The unstable rocks in the couloir have become infamous as more and more climbers attempt Mont Blanc up this route. In the period between 1990 and 2011, 74 people have died and 180 injured in accidents along this section. This is attributed primarily to the fragmented rocks in the area, the rising popularity of the route, and lack of technical and athletic skills. The increasingly infamous reputation of this short section and the scramble above it have also created a positive feedback loop, where climbers attempt to get through the area as rapidly as possible, in turn exacerbating existing risks. Most accidents occur when climbers slip off of unstable terrain or are hit by rockfall from above. While still risky, the vast majority of climbers make it through the section with no trouble.

Beyond the couloir, one scrambles up a crest of rock leads up to the top of the mountain face, soon reaching the former Goûter Hut (an old mountain hut) where the path increases in steepness. This section is equipped with protective steel cables, above which climbers reach the ridge of the Aiguille du Goûter at the altitude of 3817 m. From here, climbers go 200 metres to the south to find the new Goûter Hut, which opened in 2013.

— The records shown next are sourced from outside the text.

-- ==== Sys2Proof/Blocks/Arc.lean ====
section
/-! DEFINITION. The state of the archive controller: Anvil's zones, logs, checkpoints, governor, staging and capture
windows (06). -/

namespace Sys2Proof.Machine

/-- A record waiting in archive staging until RECORD_APPEND appends it (R237). -/
structure Staged where
  log : Nat
  typ : Nat
  owner : Nat
  quality : Nat
  flags : Nat := 0
  stamp : Nat
  /-- capture group of the copy's entry, for the window log -/
  group : Nat := 0
  body : RecBody
deriving DecidableEq, Repr

/-- A zone opened for a log (Table 06-3). -/
structure Zone where
  log : Nat
  generation : Nat
  firstSeq : Nat
  lastSeq : Nat
  chainIn : Nat
  unitsUsed : Nat
  newest : Nat
  /-- order of opening, over all zones -/
  order : Nat
  reserve : Bool := false
  closed : Bool := false
  /-- unit offset at which valid records end, once closed by the start-up check (R268) -/
  validEnd : Option Nat := none
  /-- CP_SEQ of the last checkpoint when the last record was appended -/
  lastCp : Nat := 0
deriving DecidableEq, Repr

/-- What the zone directory of the anchor says of a zone: its log, its generation, and the unit offset at which valid records end in one
closed by the start-up check (R233, R268). -/
structure DirEntry where
  log : Nat
  generation : Nat
  validEnd : Option Nat
deriving DecidableEq, Repr

/-- A copy of the anchor (Table 06-1). -/
structure Anchor where
  archiveId : Nat := 0
  epoch : Nat := 0
  directory : Tbl DirEntry := []
deriving DecidableEq, Repr

/-- One of the three logs (R236, R237). -/
structure LogState where
  seq : Nat := 0
  chain : Nat := 0
  openZone : Option Nat := none
  /-- records on NAND, newest first -/
  records : List Record := []
deriving DecidableEq, Repr

/-- An open summary of R244. -/
structure Summary where
  entry : Nat
  cause : Nat
  owner : Nat
  quality : Nat
  first : Nat
  last : Nat
  ev : StreamEvent
  opened : Nat
deriving DecidableEq, Repr

/-- A capture window (R255, R744). -/
structure CapWindow where
  number : Nat
  function : Nat
  group : Nat
  start : Nat
  finish : Nat
  opened : Bool := false
  written : Nat := 0
  refused : Nat := 0
deriving DecidableEq, Repr

structure Arc where
  ready : Bool := false
  govLevel : Nat := 0
  reserveInUse : Bool := false
  reserveFull : Bool := false
  stopped : Bool := false
  truncated : Bool := false
  log0 : LogState := {}
  log1 : LogState := {}
  log2 : LogState := {}
  zones : Tbl Zone := []
  /-- the two copies of the anchor, by their first zone: 0 and 2 -/
  anchors : Tbl Anchor := [(0, {}), (2, {})]
  /-- generations of zones that are not open now -/
  gens : Tbl Nat := []
  zoneOrder : Nat := 0
  poolFree : Nat := 0
  reserveFree : Nat := 0
  /-- released zones not yet erased (R279) -/
  released : List Nat := []
  cpSeq : Nat := 0
  lostTotal : Nat := 0
  refusedRing : Nat := 0
  refusedWindow : Nat := 0
  epoch : Nat := 0
  archiveId : Nat := 0
  /-- bytes written in the current RTC hour and in the previous 719 hours, newest first (R259) -/
  hourNow : Nat := 0
  hours : List Nat := []
  hourIndex : Nat := 0
  /-- bytes written since the last 1 MB check (R260) -/
  sinceCheck : Nat := 0
  /-- rate allowance in bytes (R262) -/
  allowance : Nat := 0
  /-- the RTC's elapsed count at which the allowance was last brought up to date -/
  rateAt : Nat := 0
  /-- RTC elapsed count at the last checkpoint (R677) -/
  cpAt : Nat := 0
  staging : List Staged := []
  /-- event area and capture area in use, bytes (R263) -/
  eventBytes : Nat := 0
  captureBytes : Nat := 0
  summaries : List Summary := []
  windows : List CapWindow := []
deriving DecidableEq, Repr

end Sys2Proof.Machine
end

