/-- Place an item at the head of its group with a raised epoch, for any other core (R532, R533). A completion that is
staged stands. -/
def redispatch (id : Nat) (s : State) : State :=
  match s.item? id with
  | none => s
  | some i =>
    let i' := { i with epoch := (i.epoch + 1) % 2 ^ 32, core := none, readyAt := s.sck.rtcCount }
    let s1 := { s with ts := { s.ts with
        items := putItem i' s.ts.items,
        ready := Tbl.put i.group (id :: (Tbl.get [] s.ts.ready i.group).filter (· != id)) s.ts.ready,
        redispatches := satTo max32 (s.ts.redispatches + 1) } }
    match i.kind with
    | .ctx c =>
      match s1.ctx? c with
      | none => s1
      | some x => dropPkeOps c (s1.setCtx { x with phase := .queued })
    | .packet q =>
      let v := s1.queue q
      let again (p : Packet) : Packet := if p.item = some id then { p with readPos := 0, started := false, dropped := false } else p
      s1.setQueue q { v with packets := v.packets.map again }
    | _ => s1

/-- Failures of a core within the last 3,600 s of RTC time, with one now (R536). -/
def failuresNow (s : State) (v : CoreRt) : List Nat :=
  rtcSeconds s :: v.failures.filter (fun t => decide (rtcSeconds s < t + 3600))

/-- A core that has failed three times within 3,600 s leaves service, otherwise it restarts (R534, R536). -/
def failCore (core : Nat) (retired : Option (Nat × Nat × Nat)) (decl rest : Nat) (s : State) : State :=
  let v := s.coreRt core
  let fs := failuresNow s v
  let out := decide (3 ≤ fs.length)
  let v' := { v with st := if out then .outOfService else .restarting, item := none, failures := fs, retired,
                     declared := satTo 255 (v.declared + decl), restarts := satTo 255 (v.restarts + rest) }
  let s1 := s.setCore core v'
  if out then noteUnserved (raiseEvent .ts 0 2 s1) else s1

/-- The core that runs an item is blocked on a public-key engine, the random number unit or the data port (R528): its lease is renewed
without firmware action. -/
def coreBlocked (s : State) (v : CoreRt) : Bool :=
  match (v.item.bind fun x => s.item? x).map WorkItem.kind with
  | some (.ctx id) =>
    s.pke.engines.any (fun x => x.2.op.any (fun o => o.ctx == some id) || x.2.next.any (fun o => o.ctx == some id))
      || (s.ctx? id).any fun c => c.phase == .held || (s.func c.f).dpCtx == some id
  | _ => false

/-- Renew the leases of the cores that are blocked (R528). -/
def renewBlocked (s : State) : State :=
  { s with ts := { s.ts with cores := Tbl.mapAll (fun _ (v : CoreRt) =>
      if v.st == .running && coreBlocked s v then { v with leaseAt := s.sck.now } else v) s.ts.cores } }

/-- Renew the lease of the core that runs a context's item: a step of its operation has ended (R528). -/
def renewLease (id : Nat) (s : State) : State :=
  { s with ts := { s.ts with cores := Tbl.mapAll (fun _ (v : CoreRt) =>
      if v.st == .running && (v.item.bind fun x => s.item? x).any (fun i => i.kind == .ctx id) then { v with leaseAt := s.sck.now } else v) s.ts.cores } }

/-- The lease of a running core has run for its group's lease time without renewal. -/
def leaseOver (s : State) (v : CoreRt) : Bool := decide (v.leaseAt + s.groupLease v.group ≤ s.sck.now) && !coreBlocked s v

/-- LEASE_EXPIRY (R532): a running core whose lease has run out is declared dead; its item's epoch is raised and the
item placed at the head of its group. -/
def execLeaseExpiry (core : Nat) (s : State) : Host.Outcome State Fault Refusal :=
  onMain s <|
  let v := s.coreRt core
  match v.st, v.item with
  | .running, some id =>
    let epoch := ((s.item? id).map (·.epoch)).getD 0
    if leaseOver s v then .next (failCore core (some (v.group, epoch, 0)) 1 0 (raiseEvent .ts 0 0 (redispatch id s))) else .next s
  | _, _ => .next s

/-- CORE_RESET_DONE (R534): the core returns to service unless it has left it (R536), with one journal entry for a declaration. -/
def execCoreResetDone (core : Nat) (s : State) : Host.Outcome State Fault Refusal :=
  onMain s <|
  let v := s.coreRt core
  if v.st = .restarting ∨ v.st = .outOfService then
    let s1 := s.setCore core { v with st := if v.st = .restarting then .waiting else v.st, retired := none }
    match v.retired with
    | none => .next s1
    | some (g, e, n) => .next (raiseAlarm causeCoreDead core (core + 256 * g + 2 ^ 32 * e + 2 ^ 64 * n) s1)
  else .next s

/-- A core whose memory shows an error is reset and its item re-dispatched without a journal entry (R535), one that is halted or finishes
its item ahead of a test too. -/
def coreError (core : Nat) (s : State) : State :=
  let v := s.coreRt core
  if v.st = .waiting ∨ v.st = .running then
    let s1 := match v.item with
      | some id => redispatch id s
      | none => s
    securityRec secCoreRestart core 0 0 (failCore core none 0 1 (raiseEvent .ts 0 1 s1))
  else s

/-- CORE_MEMORY_ERROR (R535). -/
def execCoreMemoryError (core : Nat) (s : State) : Host.Outcome State Fault Refusal :=
  onMain s <| .next (coreError core s)

/-! ### Delay lists (R547 to R551) -/

/-- A delay list. -/
def Ts.delay (t : Ts) (i : Nat) : List DelayEntry :=
  if i = 0 then t.delay0 else if i = 1 then t.delay1 else if i = 2 then t.delay2 else t.delay3

/-- Replace a delay list. -/
def Ts.setDelay (t : Ts) (i : Nat) (l : List DelayEntry) : Ts :=
  if i = 0 then { t with delay0 := l } else if i = 1 then { t with delay1 := l }
  else if i = 2 then { t with delay2 := l } else { t with delay3 := l }

/-- The list with the most free entries, the lowest-numbered on a tie (R548). -/
def bestDelay (t : Ts) : Nat :=
  let a := t.delay0.length
  let b := t.delay1.length
  let c := t.delay2.length
  let d := t.delay3.length
  if a ≤ b ∧ a ≤ c ∧ a ≤ d then 0 else if b ≤ c ∧ b ≤ d then 1 else if c ≤ d then 2 else 3

/-- Delay-list entries a function holds (TS_DELAY_USED). -/
def State.delayUsed (s : State) (f : Nat) : Nat :=
  (s.hif.ctxs.filter (fun c => c.f == f && c.phase == .delayed && !c.lifted)).length

/-- Cells of held input of a function (TS_HELD_CELLS). -/
def State.heldCells (s : State) (f : Nat) : Nat := (s.queue (64 + f)).cells

/-- Angle watches of a function. -/
def State.watchCount (s : State) (f : Nat) : Nat := (s.ts.watches.filter (fun w => w.1 == f)).length

/-- The angle watch that a context with an angle takes when it is accepted (R550). -/
def takeWatch (c : Ctx) (s : State) : State :=
  if c.angle.isSome then { s with ts := { s.ts with watches := s.ts.watches ++ [(c.f, c.id)] } } else s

Beyond this, the climb continues on straightforward, if sometimes exposed, terrain. While the most technically difficult part of the climb has concluded, climbers should be aware of increasingly hazardous weather, a highly strenuous ascent ahead of 1000 m, and the risks they face on descent.

The ascent to the summit from the Goûter Hut consists of a continuous progression on snow across the following landmarks:

- Aiguille du Goûter (3,863 m)
- Dôme du Goûter (4,304 m)
- Vallot Hut (emergency cabin, 4,362 m)
- Grande Bosse (4,513 m)
- Petite Bosse (4,547 m)
- Rocher de la Tournette (4,677 m)
- Summit of Mont Blanc (4,808 m)

The final approach typically involves walking (with crampons) on the top of an arête, ending at a flat spot that is the summit area.

==Grade==
The route is simple and requires few technical abilities, but is not to be underestimated because of exposure to objective dangers. It is also physically demanding, and may be totally exhausting to those with limited athletic ability. Additionally, there are the risks of hypothermia and frostbite. Above the Aiguille du Goûter, altitude sickness occurs frequently with climbers regardless of skill and the only remedy is descending to the valley if possible.

In the International French adjectival alpine system (IFAS), which evaluates the overall difficulty, this route is generally classified as a "PD" (peu difficile) or "PD-/PD+".